Content starts

/-- A store: as it leaves the outbound port it updates the lines of the data cache it touches (R73, R270). -/
def State.store (s : State) (w : Who) (l : Loc) (page : Option Nat) (bs : List (Option Byte)) : State :=
  (if s.leaves w l then s.cacheNote w.core l page bs else s).storePast w l page bs

/-- Sends a read or an atomic of a thread; the part answers when it returns. -/
def State.startRead (s : State) (w : Who) (l : Loc) (len : Nat) (a : Word) (page : Option Nat) (fill : Option (Nat × Bool))
    (skip take : Nat) (atom : Option (AtomKind × Word × Word)) : LoadPart × State :=
  let seq := s.nextSeq
  let f : RFlight := { seq, who := w, loc := l, len, addr := a, page, fill, skip, take, atom, got := .no }
  let out (s : State) : State :=
    let s := { s with reads := s.reads ++ [f] }.bumpSeq
    if atom.isSome then s.modThread w (fun h => { h with pend := h.pend + 1 }) else s
  match l with
  | .remote m b =>
    if s.unreachable m then (.fault (violation 5 a) (some m), s)
    else
      let base := Packet.base (if atom.isSome then 3 else 2) 1 m s.mod.id (coreDie w.core)
      let pay := match atom with
        | some (.cas, old, new) => toBytes old.toNat 8 ++ toBytes new.toNat 8
        | some (_, _, v) => toBytes v.toNat 8
        | Option.none => []
      let func : BitVec 16 := match atom with
        | some (.tas, _, _) => 0
        | some (.cas, _, _) => 5
        | some (.fadd, _, _) => 6
        | _ => 0
      (.wait seq, (out s).sendReq (coreDie w.core)
        { base with sid := s.coreId w.core, thr := w.thr, len := BitVec.ofNat 13 len, oparg := func, addr := b, payload := pay }
        seq Option.none)
  | _ => (.wait seq, out s)

/-- A read an engine makes in another module: sent the first time, answered once the response has come; the answer stays until the engine
drops it. -/
def State.engineRead (s : State) (w : Who) (tag : EngineRead) (m : BitVec 12) (b : Word) (len : Nat) (page : Option Nat) :
    Option Got × State :=
  match s.reads.find? (fun f => f.engine = some tag ∧ f.who = w) with
  | some f => (if f.got = .no then Option.none else some f.got, s)
  | Option.none =>
    if s.unreachable m then (some (.trap (violation 5 b)), s)
    else
      let seq := s.nextSeq
      let f : RFlight := { seq, who := w, loc := .remote m b, len, addr := b, page, fill := Option.none, skip := 0, take := len,
                           atom := Option.none, got := .no, engine := some tag }
      let base := Packet.base 2 1 m s.mod.id (coreDie w.core)
      let src : BitVec 2 := match tag with
        | .dma _ _ _ _ => 1
        | _ => 0
      (Option.none, { s with reads := s.reads ++ [f] }.bumpSeq.sendReq (coreDie w.core)
        { base with skind := src, sid := s.coreId w.core, thr := w.thr, len := BitVec.ofNat 13 len, addr := b } seq Option.none)

/-! ### The order of what one source sends to one destination (R267, R272) -/

/-- The source of a read or an atomic. -/
def RFlight.source (f : RFlight) : Source :=
  match f.engine with
  | some (.dma t _ _ _) => .dma t
  | _ => .port f.who.core

/-- Whether a message goes to a destination: the local store and the control space of the receiving core, or its module (R281). -/
def Msg.goesTo (m : Msg) (s : State) (d : Nat × Nat × Nat) : Bool :=
  if s.mine m.target then decide (d = (0, 0, (idCore m.target).toNat) ∨ d = (1, 0, (idCore m.target).toNat))
  else decide (d = (5, 0, (idModule m.target).toNat))

/-- Whether a write, an atomic, a message or, where `reads` asks, a read that left a source before number `n` is still on its way to a
destination. A message to a queue of its own core never leaves the port (R312). -/
def State.behind (s : State) (src : Source) (d : Nat × Nat × Nat) (n : Nat) (reads : Bool) : Bool :=
  s.writes.any (fun y => decide (y.seq < n ∧ y.source = src ∧ y.loc.dest s = d)) ||
    s.reads.any (fun g => decide (g.seq < n ∧ g.source = src ∧ g.loc.dest s = d ∧ g.got = .no) && (reads || g.atom.isSome)) ||
    s.msgs.any (fun m => decide (m.left < n ∧ m.source = src ∧ m.phase = .flight) && m.goesTo s d &&
      !(s.mine m.target && decide (src = .port (idCore m.target))))

/-- Whether a read may be performed. Two reads may change places (R268). -/
def State.readReady (s : State) (f : RFlight) : Bool := !(s.behind f.source (f.loc.dest s) f.seq false)

end Sys2Proof.Machine
end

Content ends

## THE PROBLEM
In the material above, find the line with "def State.behind (s"; then retype it and every line after it through the last, exactly as written.

## EXPECTED ANSWER
def State.behind (s : State) (src : Source) (d : Nat × Nat × Nat) (n : Nat) (reads : Bool) : Bool :=
  s.writes.any (fun y => decide (y.seq < n ∧ y.source = src ∧ y.loc.dest s = d)) ||
    s.reads.any (fun g => decide (g.seq < n ∧ g.source = src ∧ g.loc.dest s = d ∧ g.got = .no) && (reads || g.atom.isSome)) ||
    s.msgs.any (fun m => decide (m.left < n ∧ m.source = src ∧ m.phase = .flight) && m.goesTo s d &&
      !(s.mine m.target && decide (src = .port (idCore m.target))))

/-- Whether a read may be performed. Two reads may change places (R268). -/
def State.readReady (s : State) (f : RFlight) : Bool := !(s.behind f.source (f.loc.dest s) f.seq false)

end Sys2Proof.Machine
end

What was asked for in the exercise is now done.